31 July 2007

Markets and Electorates

Perusing the internets today (it was a long and slow day in the office), I came across the page of Bryan Caplan, an economics professor at GMU (a hotbed of Austrian free-market folks on the US scene). It appears that Prof Caplan has a new book out called The Myth of the Rational Voter, in which his central thesis seems to be the idea that the average member of the electorate not only is ill-informed in regards to economic policy, but actually makes irrational voting decisions even based on the information s/he has. He bases this on a survey of average voters as compared to economists and highly educated non-economists. The results show that economists would be more likely to vote for stronger free-market outcomes than average voters, a boon for the Libertarian Caplan, and that economic policy may be best left in the hands of the “experts” as average voters affected by certain biases actually skew policy instead of reaching the best possible outcome through the “miracle of aggregation.” (Note, please, that I have not read Prof Caplan’s book and am certain I am doing neither his argument nor his research justice.)

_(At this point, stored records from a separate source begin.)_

/-- The core whose slice holds a byte, on its home die (R124, R129). -/
def homeCore (s : State) (loc : Nat) : Nat :=
  if isTile loc then
    let r := loc - 2 ^ 64
    match findTile s (r / 2 ^ 52) (r / 2 ^ 40 % 4096) with
    | some t => t.cores.getD (r % 2 ^ 40 / 4096 % max 1 t.cores.length) 0
    | none => 0
  else Config.slice (loc / 128) % 32

/-! ### Keys and granules -/

/-- The granule of a location (R138). -/
def granule (loc : Nat) : Nat := loc / 64

/-- The tag of a device's key: the part makes a key of its own at each package reset (R142). -/
def keyOfGran (m : Mem) (g : Nat) : Option KeyTag := (m.keyOf.find? (fun p => p.1 == g)).map (·.2)

def setKeyOf (m : Mem) (g : Nat) (k : KeyTag) : Mem :=
  { m with keyOf := (g, k) :: m.keyOf.filter (fun p => p.1 != g) }

/-- The byte a read at the home under key `k` finds (R139, R140): undefined under another key than the one of the
granule. -/
def homeByte (s : State) (k : KeyTag) (loc : Nat) : Byte :=
  if isTile loc then cellGet s.mem.cells loc
  else match keyOfGran s.mem (granule loc) with
    | none => 0
    | some k' => if k' = k then cellGet s.mem.cells loc else Config.freeBits 8 s.free loc

/-- `n` bytes at the home. -/
def homeBytes (s : State) (k : KeyTag) (loc n : Nat) : List Byte :=
  (List.range n).map (fun i => homeByte s k (loc + i))

/-- Some granule of the range is poisoned at the home. -/
def homePois (m : Mem) (loc n : Nat) : Bool :=
  m.pois.any (fun g => decide (granule loc ≤ g) && decide (g ≤ granule (loc + n - 1)))

/-- Writes one byte into its granule under key `k`. A granule last written under another key keeps nothing: its
other bytes become undefined (R139). -/
def putHomeByte (s : State) (k : KeyTag) (loc : Nat) (b : Byte) : State :=
  if isTile loc then { s with mem := { s.mem with cells := cellSet s.mem.cells loc b } }
  else
    let g := granule loc
    let m := match keyOfGran s.mem g with
      | none => setKeyOf s.mem g k
      | some k' =>
        if k' = k then s.mem
        else
          let cs := forN 64 s.mem.cells (fun i c => cellSet c (64 * g + i) (Config.freeBits 8 s.free (64 * g + i)))
          setKeyOf { s.mem with cells := cs } g k
    { s with mem := { m with cells := cellSet m.cells loc b } }

/-- Marks or clears the granule marks of a write (R388): poisoned data marks every granule it touches; clean data
covering a whole granule clears its mark. -/
def markPois (m : Mem) (loc n : Nat) (pois : Bool) : Mem :=
  let gs := (List.range' (granule loc) (granule (loc + n - 1) + 1 - granule loc))
  if n = 0 then m
  else if pois then { m with pois := gs.filter (fun g => !m.pois.contains g) ++ m.pois }
  else
    let whole := gs.filter (fun g => decide (loc ≤ 64 * g) && decide (64 * g + 64 ≤ loc + n))
    { m with pois := m.pois.filter (fun g => !whole.contains g),
             hwPois := m.hwPois.filter (fun g => !whole.contains g) }

/-- Writes bytes at their home. -/
def putHome (s : State) (k : KeyTag) (loc : Nat) (bs : List Byte) (pois : Bool) : State :=
  let s1 := (bs.zipIdx).foldl (fun st p => putHomeByte st k (loc + p.2) p.1) s
  { s1 with mem := markPois s1.mem loc bs.length pois }

/-- Adds performed writes to the coherence order (R279), with their publications. DEDUCED (log 74). -/
def logBytes (m : Mem) (k : KeyTag) (loc : Nat) (bs : List Byte) (pois strong : Bool) (pubs : List Pub)
    (quiet : Bool := false) : Mem :=
  (bs.zipIdx).foldl (fun m p =>
    { m with nextWid := m.nextWid + 1,
             log := { wid := m.nextWid, loc := loc + p.2, byte := p.1, pois := pois, key := k, strong := strong,
                      pubs := pubs, quiet := quiet } :: m.log }) m

/-- A strong write of no hart (an engine, the command unit, a remote party): performed at the home, with its place
in the phase order (R282). -/
def strongPut (s : State) (k : KeyTag) (loc : Nat) (bs : List Byte) (pubs : List Pub := []) : State :=
  let s1 := putHome s k loc bs false
  { s1 with mem := { logBytes s1.mem k loc bs false true pubs with phase := s1.mem.phase + 1 } }

/-! ### Device physical memory, with the device key -/

/-- Reads `n` bytes of device physical memory with the device key (R139); none beyond the valid range or when a
granule is poisoned. -/
def devRead (s : State) (dev pa n : Nat) : Option (List Byte) :=
  if (List.range n).all (fun i => match physLoc s.pkg dev (pa + i) with
      | some l => !homePois s.mem l 1
      | none => false) then
    some ((List.range n).map (fun i => match physLoc s.pkg dev (pa + i) with
      | some l => homeByte s .device l
      | none => 0))
  else none

/-- Cuts the `n` bytes from an address at the granules: the offset and the length of each piece. `k` bounds the pieces. -/
def granPieces : Nat → Nat → Nat → Nat → List (Nat × Nat)
  | 0, _, _, _ => []
  | k + 1, pa, off, n =>
    if n = 0 then []
    else
      let m := min n (64 - (pa + off) % 64)
      (off, m) :: granPieces k pa (off + m) (n - m)

/-- Writes bytes of device physical memory by strong writes with the device key, one for each granule (R282, R388). -/
def devWrite (s : State) (dev pa : Nat) (bs : List Byte) : State :=
  (granPieces (bs.length / 64 + 2) pa 0 bs.length).foldl (fun st p => match physLoc st.pkg dev (pa + p.1) with
    | some l => strongPut st .device l ((bs.drop p.1).take p.2)
    | none => st) s

/-! ### The view of a hart (R280) -/

/-- The hart's overlay byte. -/
def ovByte (h : Hart) (loc : Nat) : Option OwnByte := h.own.find? (fun o => o.ov && o.loc == loc)

/-- The snapshot byte. -/
def snapByte (h : Hart) (loc : Nat) : Option SnapByte := h.snap.find? (fun o => o.loc == loc)

/-- The byte a plain load of the hart returns under key `k` (R280, R139). -/
def viewByte (s : State) (h : Hart) (k : KeyTag) (loc : Nat) : Byte :=
  match ovByte h loc with
  | some o => o.byte
  | none =>
    let other := !isTile loc && (match keyOfGran s.mem (granule loc) with | none => false | some k' => k' != k)
    if other then Config.freeBits 8 s.free loc
    else match snapByte h loc with
      | some b => if isTile loc || b.key = k then b.byte else Config.freeBits 8 s.free loc
      | none => 0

This started me thinking (and be forewarned, this is mere musing not backed by any evidence beyond the anecdotal and likely not properly reasoned) democratic principles at work in politics versus those at work in a market, and the shortfalls of both. Markets serve a number of purposes, but two above all else. The first is the setting of an agreeable (not equitable, not rational, but agreeable) price at which a commodity might be passed from one actor to another. Markets are unquestionably efficient and successful at this task, and are also self regulating by virtue of the fact that the commodity simply will not change hands if the price is not agreeable to both parties. Markets are also conveyors of information through the act of price setting. The manager of the steel mill knows how much to produce for all of the various buyers by virtue of the price. If prices are rising s/he knows to produce more as there is greater demand. If prices are falling, there is a surplus on the market and the manager should hold back production. This can change day to day across millions of markets for billions of commodities, more than any person or computer can track efficiently, yet markets are able to make these on-the-fly corrections because they convey the knowledge of the person-on-the-street through interactions of supply and demand. Towards these two ends, price and information, markets are unmatchable, but notice that I say that markets set agreeable prices, not equitable or rational prices.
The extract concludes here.